Elles ont à peine 6% des morts reliées au travail (les 94% vont aux hommes).

Des 25 pires emplois, tel que défini par le Job Related Almanac, relativement à la combinaison salaire, stress, sécurité et exigences physiques, 24 sont principalement, sinon totalement occupés par des hommes.

Deux de trois dollars dépensés en soins de santé vont aux femmes, et même sans compter les soins qui entourent l’accouchement, les femmes reçoivent quand même plus de soins de santé que les hommes – et les féministes pleurent sans cesse à la négligence dont seraient victimes les femmes, et trop d’entre nous les croient.
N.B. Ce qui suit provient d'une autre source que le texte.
-- ==== Sys2Proof/Proofs/Table.lean ====
section
/-! SUPPORT. Validation of a window table, and the map and the contexts that an installation leaves (chapter 8). -/

namespace Sys2Proof.Machine

open Sys2Proof.Safety

/-! ### Validation -/

/-- One check of a chain does not fail, and the rest does not. -/
theorem ite_some_eq_none {α : Type} {c : Prop} [Decidable c] (a : α) (x : Option α) :
    (if c then some a else x) = none ↔ ¬c ∧ x = none := by
  split <;> simp [*]

/-- A descriptor passes validation (R156). -/
theorem descriptorFault_none_iff (base : Nat) (lower : List Descriptor) (d : Descriptor) :
    descriptorFault base lower d = none ↔
      spareZero d = true ∧ (d.kind = 1#2 ∨ d.kind = 2#2) ∧ (d.kind = 2#2 → slotsFieldsGood d = true) ∧
      (d.kind = 1#2 → d.base + d.size ≤ 1048576) ∧ rangesMeet (windowRange d) (base, base + 4096) = false ∧
      (∀ e ∈ lower, rangesMeet (windowRange d) (windowRange e) = false) ∧
      (d.kind = 2#2 → d.slotCount + ((lower.filter Descriptor.isSlots).map Descriptor.slotCount).sum ≤ 64) := by
  have hlast : ∀ (c : Prop) [Decidable c], (if c then some MapFault.tooManySlots else none) = none ↔ ¬c :=
    fun c _ => by split <;> simp [*]
  simp only [descriptorFault, ite_some_eq_none, hlast]
  simp only [Config.slotLimit]
  simp only [Bool.not_eq_true', Bool.not_eq_false, not_and, Bool.not_eq_true, List.any_eq_false, not_lt]
  have hk : (d.kind ≠ 1#2 → ¬d.kind ≠ 2#2) ↔ d.kind = 1#2 ∨ d.kind = 2#2 := by tauto
  rw [hk]

/-- The present descriptors below an index that is one more. -/
theorem presentBelow_cons (d : Descriptor) (ds : List Descriptor) (m : Nat) :
    presentBelow (d :: ds) (m + 1) = (if d.present then [d] else []) ++ presentBelow ds m := by
  simp only [presentBelow, List.take_succ_cons, List.filter_cons]
  split <;> simp

/-- A table passes validation where each present descriptor does (R156). -/
theorem validateFrom_none_iff (base : Nat) (lower : List Descriptor) (n : Nat) (ds : List Descriptor) :
    validateFrom base lower n ds = none ↔
      ∀ m d, ds[m]? = some d → d.present = true → descriptorFault base (lower ++ presentBelow ds m) d = none := by
  induction ds generalizing lower n with
  | nil => simp [validateFrom]
  | cons d ds ih =>
    have hsucc : (∀ m e, (d :: ds)[m]? = some e → e.present = true →
          descriptorFault base (lower ++ presentBelow (d :: ds) m) e = none) ↔
        (d.present = true → descriptorFault base lower d = none) ∧
        ∀ m e, ds[m]? = some e → e.present = true →
          descriptorFault base ((lower ++ if d.present then [d] else []) ++ presentBelow ds m) e = none := by
      constructor
      · intro h
        refine ⟨fun hp => by simpa [presentBelow] using h 0 d rfl hp, fun m e he hp => ?_⟩
        simpa [presentBelow_cons] using h (m + 1) e he hp
      · rintro ⟨h0, hs⟩ m e he hp
        cases m with
        | zero =>
          cases he
          simpa [presentBelow] using h0 hp
        | succ m => simpa [presentBelow_cons] using hs m e he hp
    rw [hsucc, validateFrom]
    cases hp : d.present with
    | false => simpa using ih lower (n + 1)
    | true =>
      cases hf : descriptorFault base lower d with
      | none => simpa [hf] using ih (lower ++ [d]) (n + 1)
      | some f => simp

/-- Validation ends with the fault of the first present descriptor that has one (R156). -/
theorem validateFrom_some (base : Nat) (lower : List Descriptor) (n m : Nat) (ds : List Descriptor) (d : Descriptor)
    (f : MapFault) (hd : ds[m]? = some d) (hp : d.present = true)
    (hf : descriptorFault base (lower ++ presentBelow ds m) d = some f)
    (hbelow : ∀ k e, k < m → ds[k]? = some e → e.present = true →
      descriptorFault base (lower ++ presentBelow ds k) e = none) :
    validateFrom base lower n ds = some (f, n + m) := by
  induction ds generalizing lower n m with
  | nil => simp at hd
  | cons e ds ih =>
    cases m with
    | zero =>
      cases hd
      have : descriptorFault base lower d = some f := by simpa [presentBelow] using hf
      simp [validateFrom, hp, this]
    | succ m =>
      have h0 : e.present = true → descriptorFault base lower e = none := fun hpe => by
        simpa [presentBelow] using hbelow 0 e (by omega) rfl hpe
      have hrec := ih (lower ++ if e.present then [e] else []) (n + 1) m hd
        (by simpa [presentBelow_cons] using hf) fun k x hk hx hpx => by
          simpa [presentBelow_cons] using hbelow (k + 1) x (by omega) hx hpx
      rw [validateFrom]
      cases hpe : e.present with
      | false => simpa [hpe, Nat.add_assoc, Nat.add_comm 1] using hrec
      | true => simpa [hpe, h0 hpe, Nat.add_assoc, Nat.add_comm 1] using hrec

/-- Two beats make a descriptor (R156). -/
theorem descriptorsOf_getElem? (beats : List ReadBeat) (n : Nat) :
    (descriptorsOf beats)[n]? =
      match beats[2 * n]?, beats[2 * n + 1]? with
      | some b0, some b1 => some { word0 := b0.data, word1 := b1.data }
      | _, _ => none := by
  induction n generalizing beats with
  | zero =>
    match beats with
    | [] => rfl
    | [_] => rfl
    | b0 :: b1 :: rest => rfl
  | succ n ih =>
    match beats with
    | [] => rfl
    | [b] => simp [descriptorsOf, Nat.mul_add]
    | b0 :: b1 :: rest => simpa [descriptorsOf, Nat.mul_add] using ih rest

/-- 32 beats make 16 descriptors. -/
theorem descriptorsOf_length (beats : List ReadBeat) : (descriptorsOf beats).length = beats.length / 2 := by
  induction beats using descriptorsOf.induct with
  | case1 b0 b1 rest ih => simp [descriptorsOf, ih]; omega
  | case2 l h =>
    match l with
    | [] => rfl
    | [_] => simp [descriptorsOf]
    | b0 :: b1 :: rest => exact absurd rfl (h b0 b1 rest)

/-! ### The contexts after an installation -/

/-- The one index of a list at which a function answers is the one that is found. -/
theorem findSome?_finRange {α : Type} {n : Nat} (f : Fin n → Option α) (g : Fin n) (h : ∀ i, i ≠ g → f i = none) :
    (List.finRange n).findSome? f = f g := by
  cases hg : f g with
  | none =>
    rw [List.findSome?_eq_none_iff]
    intro i _
    by_cases e : i = g
    · rw [e, hg]
    · exact h i e
  | some a =>
    obtain ⟨b, hb⟩ : ∃ b, (List.finRange n).findSome? f = some b := by
      rw [← Option.isSome_iff_exists, ← Option.not_isNone, Bool.not_eq_true', ← Bool.not_eq_true,
        Option.isNone_iff_eq_none, List.findSome?_eq_none_iff]
      exact fun h => by simp [h g (by simp)] at hg
    obtain ⟨i, -, hi⟩ := List.exists_of_findSome?_eq_some hb
    have : i = g := by
      by_contra e
      simp [h i e] at hi
    rw [hb, ← hi, this, hg]

/-- The contexts that an installation leaves for one group. -/
def groupContexts (s : State) (new : Vector Descriptor 16) (g : Fin 16) : List (SlotRef × SlotCtx) :=
  if groupKept s.map.table new g then s.slots.contexts.filter fun p => p.1.group == g
  else if new[g].isSlots then
    ((List.finRange 32).filter fun i => decide (i.val < new[g].slotCount)).map fun i =>
      ({ group := g, index := i }, SlotCtx.fresh)
  else []

theorem installContexts_eq (s : State) (new : Vector Descriptor 16) :
    installContexts s new = (List.finRange 16).flatMap (groupContexts s new) := rfl

/-- The contexts of a group are for its slots. -/
theorem group_of_mem_groupContexts {s : State} {new : Vector Descriptor 16} {g : Fin 16} {p : SlotRef × SlotCtx}
    (h : p ∈ groupContexts s new g) : p.1.group = g := by
  simp only [groupContexts] at h
  repeat' split at h
  · simpa using (List.mem_filter.mp h).2
  · obtain ⟨i, -, rfl⟩ := List.mem_map.mp h
    rfl
  · simp at h

/-- The fresh contexts of a group are those of its slots (R28). -/
theorem contextIn_fresh (g : Fin 16) (count : Nat) (r : SlotRef) (hg : r.group = g) :
    contextIn (((List.finRange 32).filter fun i => decide (i.val < count)).map fun i =>
      ({ group := g, index := i }, SlotCtx.fresh)) r =
      if decide (r.index.val < count) then some SlotCtx.fresh else none := by
  obtain ⟨rg, ri⟩ := r
  cases hg
  simp only [contextIn, List.find?_map, Option.map_map, Function.comp_def, List.find?_filter]
  by_cases h : ri.val < count
  · have : (List.finRange 32).find? (fun i => decide (i.val < count) && decide (i = ri)) = some ri := by
      rw [List.find?_eq_some_iff_getElem]
      refine ⟨by simpa using h, ri.val, by simp, by simp, fun j hj => ?_⟩
      have : ¬(⟨j, by omega⟩ : Fin 32) = ri := fun e => by simp [← e] at hj
      simp [this]
    simp [this, h]
  · have : (List.finRange 32).find? (fun i => decide (i.val < count) && decide (i = ri)) = none := by
      rw [List.find?_eq_none]
      intro i _
      by_cases e : i = ri
      · simp [e, h]
      · simp [e]
    simp [this, h]

/-- The context of a slot after an installation (R28, R159). -/
theorem contextIn_installContexts (s : State) (new : Vector Descriptor 16) (r : SlotRef) :
    contextIn (installContexts s new) r =
      if groupKept s.map.table new r.group then s.ctx? r
      else if new[r.group].isSlots && decide (r.index.val < new[r.group].slotCount) then some SlotCtx.fresh
      else none := by
  have hfind : contextIn (installContexts s new) r =
      ((groupContexts s new r.group).find? fun p => p.1 == r).map (·.2) := by
    rw [contextIn, installContexts_eq, List.find?_flatMap, findSome?_finRange _ r.group]
    intro g hg
    rw [List.find?_eq_none]
    intro p hp
    have := group_of_mem_groupContexts hp
    simp only [beq_iff_eq]
    rintro rfl
    exact hg this.symm
  rw [hfind]
  simp only [groupContexts]
  split
  · rw [State.ctx?, List.find?_filter]
    congr 2
    funext p
    by_cases e : p.1 = r <;> simp [e]
  · cases hs : new[r.group].isSlots with
    | false => simp
    | true =>
      simp only [if_true, Bool.true_and]
      exact contextIn_fresh r.group new[r.group].slotCount r rfl

end Sys2Proof.Machine
end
Elles ne sont victimes que de 35% des crimes violents, et environ 25% des meurtres (33% au Canada ; NDT).

Pourtant, à cause du souci exagéré et du respect dont elles bénéficient, des lois spéciales ont été passées pour punir la «violence contre les femmes » comme si c’était là un crime pire que la violence contre les hommes.

Les féministes prétendent vouloir l’égalité et ce n’est qu’un des nombreux exemples de ce qu’elles entendent par égalité, c’est à dire, un traitement préférentiel pour leurs affaires.

Tout ça explique peut-être pourquoi ce sont les hommes qui commettent 80% des suicides…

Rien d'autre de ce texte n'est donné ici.